Agnes entertained herself by telling young drunk bitches that she was captain of the dance team, they then showed her their splits and a short 8-count dance. She told them they were definitely PDT material. 
Wilma, always on the husband hunt, spent last night with Mr. Evan's Scholar, and then was savagely attacked via text message by a bitter and jealous Frank. 
Mildred allegedly took quite a memorable spill down the beautiful wooden staircase. Mildred denies the accusations, but an eye witness (Augusta) is sticking to their story. 
Frances found a last minute date to Black Diamond, and, in her words, "Omg you guys....I'm like seriously nervous...Omg."
Today was Fried Friday aka Orgasm in Mouth. (But not an ACTUAL orgasm in our mouths, but if any of you skanks recieve one this weekend I will totally out you via blog.)

UPDATE: Chester the Sig Ep squirrel is in fact alive. He was released into the West Lafayatte wild this afternoon, so Deborah still has no plans for the weekend.
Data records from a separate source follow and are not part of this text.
theorem exec_flowVerifyExpiry {e : Nat} (he : s.fire.flowTimer = some e) :
    exec .flowVerifyExpiry s = .next { takeVerdict afterWrite (s.verifyExpired e) with
      fire := { (takeVerdict afterWrite (s.verifyExpired e)).fire with phase := .judging } } := by
  show Host.Outcome.next (expiry s.fire.flowTimer (flowVerifyExpired afterWrite) s) = _
  rw [he, expiry_some]
  rfl

theorem takeVerdict_timer (hf : s.fire.flag = true) (ht : s.fire.flowTimer = none) :
    (takeVerdict afterWrite s).fire.flowTimer = none := by
  unfold takeVerdict
  split
  · have same := (writeBits_fireSame fireQuiet_afterWrite hf [(.flowWrong, !s.flowRight)]).timer
    rw [← Option.not_isSome_iff_eq_none, same]
    exact Option.not_isSome_iff_eq_none.2 ht
  · exact ht

/-! ### A verdict in JUDGING -/

theorem handAirLevel_fireSame (hf : s.fire.flag = true) : FireSame s (handAirLevel afterWrite s) := by
  unfold handAirLevel
  dsimp only
  split
  · exact .refl s
  · rw [rewriteLadder_eq]
    have raised : FireSame s { s with air := { s.air with level := airLevel s.channels } } := .of_rest rfl rfl rfl rfl
    have rewritten : FireSame { s with air := { s.air with level := airLevel s.channels } }
        (State.ladderRewritten { s with air := { s.air with level := airLevel s.channels } }) :=
      .entries _ (any_ownedBy_map fun e => by split <;> exact ⟨rfl, rfl⟩)
    exact (raised.trans rewritten).trans (resolve_fireSame fireQuiet_afterWrite hf)

/-- R166: an event at a channel keeps the phase and the plan. -/
theorem airCaptured_fire (hf : s.fire.flag = true) (newF : Option ChannelId) :
    (airCaptured afterWrite newF s).fire.phase = s.fire.phase ∧ (airCaptured afterWrite newF s).fire.plan = s.fire.plan := by
  have handed := handAirLevel_fireSame hf
  have written : (airWritten afterWrite newF s).fire.phase = s.fire.phase
      ∧ (airWritten afterWrite newF s).fire.plan = s.fire.plan := by
    unfold airWritten
    dsimp only
    have same := writeBits_fireSame fireQuiet_afterWrite (s := { handAirLevel afterWrite s with
      air := { (handAirLevel afterWrite s).air with primary := primaryChannel s.channels } }) (handed.flag.trans hf)
      (airBits (airLevel s.channels) (sensorLost s.channels) ++ flowBits s.channels s.air.primary newF)
    exact ⟨same.phase.trans handed.phase, same.plan.trans handed.plan⟩
  unfold airCaptured
  split
  · exact written
  · exact written

/-- R167: a new F of the primary airflow channel in JUDGING gives a verdict. -/
theorem settleAir_judged (hf : s.fire.flag = true) (hj : s.fire.phase = .judging) {p : ChannelId}
    (hp : primaryChannel s.channels = some p) :
    (settleAir afterWrite (some p) s).has .flowWrong = !(settleAir afterWrite (some p) s).rightFlow s.fire.plan := by
  obtain ⟨phase, plan⟩ := airCaptured_fire hf (some p)
  have air := (settleAir_sources (some p) s).air
  have e : settleAir afterWrite (some p) s = takeVerdict afterWrite (airCaptured afterWrite (some p) s) := by
    rw [settleAir_eq, if_pos ⟨rfl, hp.symm⟩]
    unfold newPrimaryF
    rw [if_pos (phase.trans hj)]
  rw [e] at air ⊢
  rw [takeVerdict_air] at air
  rw [takeVerdict_rightFlow, ← plan, ← State.flowRight_eq]
  refine takeVerdict_has _ ?_
  rw [air]
  show primaryChannel s.channels ≠ none
  rw [hp]
  nofun

theorem State.postAll_fire (c : ChannelId) (posts : List (EventKind × Nat)) (s : State) :
    (s.postAll c posts).fire = s.fire ∧ (s.postAll c posts).channels = s.channels := by
  obtain ⟨e, h⟩ := s.postAll_keeps c posts
  rw [h]
  exact ⟨rfl, rfl⟩

/-- R167: so does an event at the primary channel that forms a new F of it. -/
theorem channelEvent_judged {r : ChannelStep} (hf : s.fire.flag = true) (hj : s.fire.phase = .judging)
    (hn : r.newF = true) (hp : primaryChannel (s.channels.set c r.ch) = some c) :
    (channelEvent afterWrite c r s).has .flowWrong = !(channelEvent afterWrite c r s).rightFlow s.fire.plan := by
  obtain ⟨fire, channels⟩ := (s.setChannel c r.ch).postAll_fire c r.posts
  unfold channelEvent
  rw [hn, if_pos rfl]
  rw [settleAir_judged (s := (s.setChannel c r.ch).postAll c r.posts) (by rw [fire]; exact hf) (by rw [fire]; exact hj)
    (by rw [channels]; exact hp), fire]
  rfl

/-- R42: the primary channel stays the primary. -/
theorem primaryChannel_set {x : Channel} (lower : ∀ b : ChannelId, b < c → ¬(s.channels[b].cfg.enabled = true
      ∧ s.channels[b].cfg.kind = .airflow ∧ s.channels[b].state = .valid))
    (enabled : x.cfg.enabled = true) (airflow : x.cfg.kind = .airflow) (valid : x.state = .valid) :
    primaryChannel (s.channels.set c x) = some c := by
  have get := fun b => s.setChannel_get c b x
  refine (primaryChannel_is (s.setChannel c x).channels c).2 ⟨?_, fun b hb => ?_⟩
  · rw [get, if_pos rfl]
    exact ⟨enabled, airflow, valid⟩
  · rw [get, if_neg (Fin.ne_of_lt hb)]
    exact lower b hb

/-- R43: the flags at a new F of the primary channel. -/
theorem channelEvent_flags {r : ChannelStep} (hn : r.newF = true) (hp : primaryChannel (s.channels.set c r.ch) = some c) :
    let t := channelEvent afterWrite c r s
    t.has .flowPos = decide ((t.channels[c].cfg.deadband : Int) ≤ t.channels[c].f)
      ∧ t.has .flowNeg = decide (t.channels[c].f ≤ -(t.channels[c].cfg.deadband : Int)) := by
  have flow := channelEvent_flow c r s
  have air := (channelEvent_sources c r s).air
  rw [hn, if_pos rfl] at flow
  obtain ⟨-, flags, -⟩ := flow
  exact flags c (by rw [air]; exact hp) (.inr rfl)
Unless another rodent is captured. 



Well kids, not much more to tell, I blacked out a little and lost all my field notes. I will be carrying a notebook from now on. 


SCARLETT

Thursday, December 4, 2008

Introduction...

Hello one and all, this is the first post of many on this wonderful new blog. So....

Today's News:
Vivian got her period. 
Pearl can't go out tonight because she's spending YET ANOTHER night giggling in Hicks with her soon-to-be-facebook official-boyfriend, Pokey. 
Montana was seen out of her Northface. It was a shocking moment, and many people still don't believe it. I was there and it was amazing. Like looking into the sky and seeing a shooting star. I made a wish.
Deborah is still looking for a date to ANY FORMAL AT ALL, on account that her boyfriend's house does nothing but build and tear down large boats. 
Prudence will shack for the second time in her life this weekend at Orchid. Vivian may need to give her the sex talk, we're not sure. (Prudence, let us know...)
Agnes still has no life. 

Not much news to report thus far, but after any Thursday night I'm sure there will be shackings, and other sorts of shananigans to tell.